Directions => In the data below, one line contains "b.toInt / 4294967296)" and a later one contains "def execIshr (sgn". Print both, with every line between them, exactly and alone.

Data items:
%%
-- ==== Sys2Proof/Machine/Integer.lean ====
section
/-!
DEFINITION. The integer instructions (R333, R336, R357 to R361, R394): one meaning per instruction over the runners of Flags.
-/
namespace Sys2Proof.Machine

/-- An exact integer clamped to a range. -/
def clampInt (lo hi x : Int) : Word := BitVec.ofInt 32 (if x < lo then lo else if hi < x then hi else x)

/-- A sum or difference in the treatment that `MOD` selects (R357). -/
def saturate (m : SatMode) (wrapped : Word) (signed unsigned : Int) : Word :=
  match m with
  | .wrap => wrapped
  | .sat => clampInt (-2147483648) 2147483647 signed
  | .satu => clampInt 0 4294967295 unsigned

def iaddVal (m : SatMode) (a b : Word) : Word := saturate m (a + b) (a.toInt + b.toInt) ((a.toNat : Int) + b.toNat)

def isubVal (m : SatMode) (a b : Word) : Word := saturate m (a - b) (a.toInt - b.toInt) ((a.toNat : Int) - b.toNat)

def imulVal (m : MulMode) (a b : Word) : Word :=
  match m with
  | .lo => a * b
  | .hi => BitVec.ofInt 32 (a.toInt * b.toInt / 4294967296)
  | .hiu => BitVec.ofNat 32 (a.toNat * b.toNat / 4294967296)

def execIadd (m : SatMode) (r : R3) (s : State) : Out :=
  run2 s r (if m == .wrap then addShape false else stdShape2) (iaddVal m)

def execIsub (m : SatMode) (r : R3) (s : State) : Out :=
  run2 s r (if m == .wrap then addShape true else stdShape2) (isubVal m)

def execImul (m : MulMode) (r : R3) (s : State) : Out :=
  run2 s r (if m == .lo then mulShape else stdShape2) (imulVal m)

/-- `IMAD`: a · b + d, the old value of `D` being the third source. -/
def execImad (r : R3) (s : State) : Out :=
  runPlain s (srcs3 r ++ [r.d.toNat]) (rels3 r) r.d.toNat
    (fun i => madShape (fieldVal i r.sa.toNat) (fieldVal i r.sb.toNat) (fieldVal i r.d.toNat))
    (fun i l => readLane i l r.sa.toNat * readLane i l r.sb.toNat + readLane i l r.d.toNat)

/-- Whether a word is below another, as uint32 or as int32. -/
def wordLt (u : Bool) (a b : Word) : Bool := if u then decide (a.toNat < b.toNat) else decide (a.toInt < b.toInt)

def execImin (u : Bool) (r : R3) (s : State) : Out := run2 s r stdShape2 (fun a b => if wordLt u b a then b else a)

def execImax (u : Bool) (r : R3) (s : State) : Out := run2 s r stdShape2 (fun a b => if wordLt u a b then b else a)

def execIand (r : R3) (s : State) : Out := run2 s r stdShape2 (fun a b => a &&& b)

def execIor (r : R3) (s : State) : Out := run2 s r stdShape2 (fun a b => a ||| b)

def execIxor (r : R3) (s : State) : Out := run2 s r stdShape2 (fun a b => a ^^^ b)

/-- Shifts by a full 32-bit count, never taken modulo 32 (R361). -/
def shlVal (a c : Word) : Word := if 32 ≤ c.toNat then 0 else a <<< c.toNat

def shrVal (a c : Word) : Word := if 32 ≤ c.toNat then 0 else a >>> c.toNat

def sarVal (a c : Word) : Word :=
  if 32 ≤ c.toNat then (if a.getLsbD 31 then 0xFFFFFFFF else 0) else a.sshiftRight c.toNat

def execIshl (r : R3) (s : State) : Out := run2 s r (fun a b => shlShape a (uniformVal b)) shlVal

def execIshr (sgn : Bool) (r : R3) (s : State) : Out := run2 s r stdShape2 (if sgn then sarVal else shrVal)

def execPopc (r : R2) (s : State) : Out := run1 s r stdShape1 (fun a => bw (popCount a.toNat 32))

/-- Zero bits above the highest set bit of a word. -/
def clzVal (a : Word) : Word := if a == 0 then 32 else bw (31 - Nat.log2 a.toNat)

def execClz (r : R2) (s : State) : Out := run1 s r stdShape1 clzVal

/-- Position and clamped length that a control word gives (R333). -/
def fieldPos (c : Word) : Nat := c.toNat % 32

def fieldLen (c : Word) : Nat := min (bitsOf c.toNat 13 8) (32 - fieldPos c)

def bfeVal (sgn : Bool) (a c : Word) : Word :=
  let n := fieldLen c
  let x := a.toNat / 2 ^ fieldPos c % 2 ^ n
  if n == 0 then 0
  else if sgn && testBit x (n - 1) then BitVec.ofInt 32 ((x : Int) - 2 ^ n) else bw x

def bfiVal (a c d : Word) : Word :=
  let m : Word := BitVec.ofNat 32 ((2 ^ fieldLen c - 1) * 2 ^ fieldPos c)
  (d &&& ~~~m) ||| ((a <<< fieldPos c) &&& m)

def execBfe (sgn : Bool) (r : R3) (s : State) : Out := run2 s r stdShape2 (bfeVal sgn)

def execBfi (r : R3) (s : State) : Out :=
  runPlain s (srcs3 r ++ [r.d.toNat]) (rels3 r) r.d.toNat
    (fun i => stdShape [fieldVal i r.sa.toNat, fieldVal i r.sb.toNat, fieldVal i r.d.toNat])
    (fun i l => bfiVal (readLane i l r.sa.toNat) (readLane i l r.sb.toNat) (readLane i l r.d.toNat))

/-- Whether an integer condition holds (R359). -/
def cmpHolds (u : Bool) (c : IntCmp) (a b : Word) : Bool :=
  match c with
  | .eq => a == b
  | .ne => a != b
  | .lt => wordLt u a b
  | .le => !wordLt u b a

def boolWord (b : Bool) : Word := if b then 1 else 0

def execIcmp (c : IntCmp) (r : R3) (s : State) : Out := run2 s r stdShape2 (fun a b => boolWord (cmpHolds false c a b))

def execIcmpu (c : IntCmp) (r : R3) (s : State) : Out := run2 s r stdShape2 (fun a b => boolWord (cmpHolds true c a b))

/-- `SEL` (R394): `SA` and the next name are chosen by the condition in `SB`; `LRA` marks both. -/
def execSel (r : R3) (s : State) : Out :=
  let a := r.sa.toNat
  runPlain s [a, a + 1, r.sb.toNat] ((if r.lra then [a, a + 1] else []) ++ (if r.lrb then [r.sb.toNat] else [])) r.d.toNat
    (fun i => stdShape [fieldVal i a, fieldVal i (a + 1), fieldVal i r.sb.toNat])
    (fun i l => if readLane i l r.sb.toNat != 0 then readLane i l a else readLane i l (a + 1))

def execIaddi (imm : BitVec 10) (r : R2) (s : State) : Out :=
  run1 s r (fun a => addShape false a (.uniform (imm.signExtend 32))) (fun a => a + imm.signExtend 32)

def execIandi (imm : BitVec 10) (r : R2) (s : State) : Out := run1 s r stdShape1 (fun a => a &&& imm.setWidth 32)

def execIshli (n : BitVec 5) (r : R2) (s : State) : Out :=
  run1 s r (fun a => shlShape a (some (n.setWidth 32))) (fun a => shlVal a (n.setWidth 32))

def execIshri (n : BitVec 5) (r : R2) (s : State) : Out := run1 s r stdShape1 (fun a => shrVal a (n.setWidth 32))

def execIsari (n : BitVec 5) (r : R2) (s : State) : Out := run1 s r stdShape1 (fun a => sarVal a (n.setWidth 32))

end Sys2Proof.Machine
end

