-- ==== Sys2Proof/Machine/Caches.lean ====
section
/-!
DEFINITION. The ordering machine below issue (R127 to R133, R144, R145, R152 to R163, R169): store buffers, L1, L2, combining
buffers and homes, and the drains, flushes, releases and acquires that move bytes between them.
-/
namespace Sys2Proof.Machine

/-! ### Which L2 a cluster uses (R155, R257) -/

/-- Ways of the core-side slices that a tenant's rows give it (R260); all of them for a context that no row in effect names.
(Log entry 12, DESIGN CHOICE, safe.) -/
def l2Ways (s : State) (x : Ctx) : Nat :=
  match tenantRow (getWing s x.wing) x.ten with
  | some r => popCount (r.extractLsb' 48 16).toNat 16
  | none => 16

/-- The core-side L2 slice that serves a line for a cluster of a wing: its own, or an owned one by hashing, or none. -/
def l2Slice (s : State) (x : Ctx) (cluster line : Nat) : Option Nat :=
  let own := (getWing s x.wing).wl2s
  if l2Ways s x == 0 then none
  else if own.getLsbD cluster then some cluster
  else
    match (List.range 96).filter (fun n => own.getLsbD n) with
    | [] => none
    | ns => some (ns.getD (Config.sliceHash line % ns.length) 0)

/-- The slices that a cluster of a wing uses: the set that a release or acquire of the cluster acts on (R155). -/
def l2Slices (s : State) (x : Ctx) (cluster : Nat) : List Nat :=
  let own := (getWing s x.wing).wl2s
  if own.getLsbD cluster then [cluster] else (List.range 96).filter (fun n => own.getLsbD n)

/-- Whether a place may be held in L1 and L2 (R127): device memory, and host memory without snooping. -/
def cacheable (t : Tgt) (snoop : Bool) : Bool :=
  match t with
  | .dev => true
  | .host => !snoop
  | _ => false

/-- The sector that holds a place, and the byte within it. -/
def sectorOf (l : PLoc) : Nat := locKey l / 32

def sectorLoc (k : Nat) : PLoc := if k < 2 ^ 55 then ⟨.dev, k * 32⟩ else ⟨.host, (k - 2 ^ 55) * 32⟩

/-- The key of a context's sector in a core-side slice: the ways of a context hold no other tenant's lines (R260, R266). -/
def l2Key (x : Ctx) (sec : Nat) : Nat := sec * 256 + x.wing * 8 + x.ten

def Sector.fresh (x : Ctx) : Sector := ⟨x, zeroBytes 32, 0, 0, 0, [], 0, false⟩

/-! ### L2 -/

/-- Write the bytes of a mask at the home. -/
def homeWriteMask (s : State) (l : PLoc) (bs : List Byte) (m : BitVec 32) : State :=
  if m == BitVec.allOnes 32 then homeWrite s l bs
  else (List.range 32).foldl (fun s j => if m.getLsbD j then homeWrite s (locAdd l j) [bs.getD j 0] else s) s

/-- Record at the home that a unit's last write was a release (R169). -/
def markRelease (s : State) (l : PLoc) (r : Option RelMark) : State :=
  match r with
  | some r => { s with lastRel := fset s.lastRel (locKey ⟨l.tgt, l.a / unitSize l.tgt * unitSize l.tgt⟩) r }
  | none => s

/-- Write a dirty sector of a slice through to its home; it stays, clean (R129). -/
def writeThrough (s : State) (slice key : Nat) : State :=
  let k := getCluster s slice
  match fget k.l2 key with
  | none => s
  | some x =>
    if x.dirty == 0 then s
    else
      let s := setCluster s slice { k with l2 := fset k.l2 key { x with dirty := 0, rel := [] } }
      let l := sectorLoc (key / 256)
      let s := homeTouch s x.ctx l (some x.ep) x.last
      x.rel.foldl (fun s r => markRelease s (locAdd l (r.1 * unitSize l.tgt)) (some r.2)) (homeWriteMask s l x.bytes x.dirty)

/-- Write through every dirty sector of a context in a slice (R129). -/
def writeThroughAll (s : State) (x : Ctx) (slice : Nat) : State :=
  ((getCluster s slice).l2.filter (fun p => p.2.ctx == x && p.2.dirty != 0)).foldl (fun s p => writeThrough s slice p.1) s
%%
Answer to this exercise =>
  | .hi => BitVec.ofInt 32 (a.toInt * b.toInt / 4294967296)
  | .hiu => BitVec.ofNat 32 (a.toNat * b.toNat / 4294967296)

def execIadd (m : SatMode) (r : R3) (s : State) : Out :=
  run2 s r (if m == .wrap then addShape false else stdShape2) (iaddVal m)

def execIsub (m : SatMode) (r : R3) (s : State) : Out :=
  run2 s r (if m == .wrap then addShape true else stdShape2) (isubVal m)

def execImul (m : MulMode) (r : R3) (s : State) : Out :=
  run2 s r (if m == .lo then mulShape else stdShape2) (imulVal m)

/-- `IMAD`: a · b + d, the old value of `D` being the third source. -/
def execImad (r : R3) (s : State) : Out :=
  runPlain s (srcs3 r ++ [r.d.toNat]) (rels3 r) r.d.toNat
    (fun i => madShape (fieldVal i r.sa.toNat) (fieldVal i r.sb.toNat) (fieldVal i r.d.toNat))
    (fun i l => readLane i l r.sa.toNat * readLane i l r.sb.toNat + readLane i l r.d.toNat)

/-- Whether a word is below another, as uint32 or as int32. -/
def wordLt (u : Bool) (a b : Word) : Bool := if u then decide (a.toNat < b.toNat) else decide (a.toInt < b.toInt)

def execImin (u : Bool) (r : R3) (s : State) : Out := run2 s r stdShape2 (fun a b => if wordLt u b a then b else a)

def execImax (u : Bool) (r : R3) (s : State) : Out := run2 s r stdShape2 (fun a b => if wordLt u a b then b else a)

def execIand (r : R3) (s : State) : Out := run2 s r stdShape2 (fun a b => a &&& b)

def execIor (r : R3) (s : State) : Out := run2 s r stdShape2 (fun a b => a ||| b)

def execIxor (r : R3) (s : State) : Out := run2 s r stdShape2 (fun a b => a ^^^ b)

/-- Shifts by a full 32-bit count, never taken modulo 32 (R361). -/
def shlVal (a c : Word) : Word := if 32 ≤ c.toNat then 0 else a <<< c.toNat

def shrVal (a c : Word) : Word := if 32 ≤ c.toNat then 0 else a >>> c.toNat

def sarVal (a c : Word) : Word :=
  if 32 ≤ c.toNat then (if a.getLsbD 31 then 0xFFFFFFFF else 0) else a.sshiftRight c.toNat

def execIshl (r : R3) (s : State) : Out := run2 s r (fun a b => shlShape a (uniformVal b)) shlVal

def execIshr (sgn : Bool) (r : R3) (s : State) : Out := run2 s r stdShape2 (if sgn then sarVal else shrVal)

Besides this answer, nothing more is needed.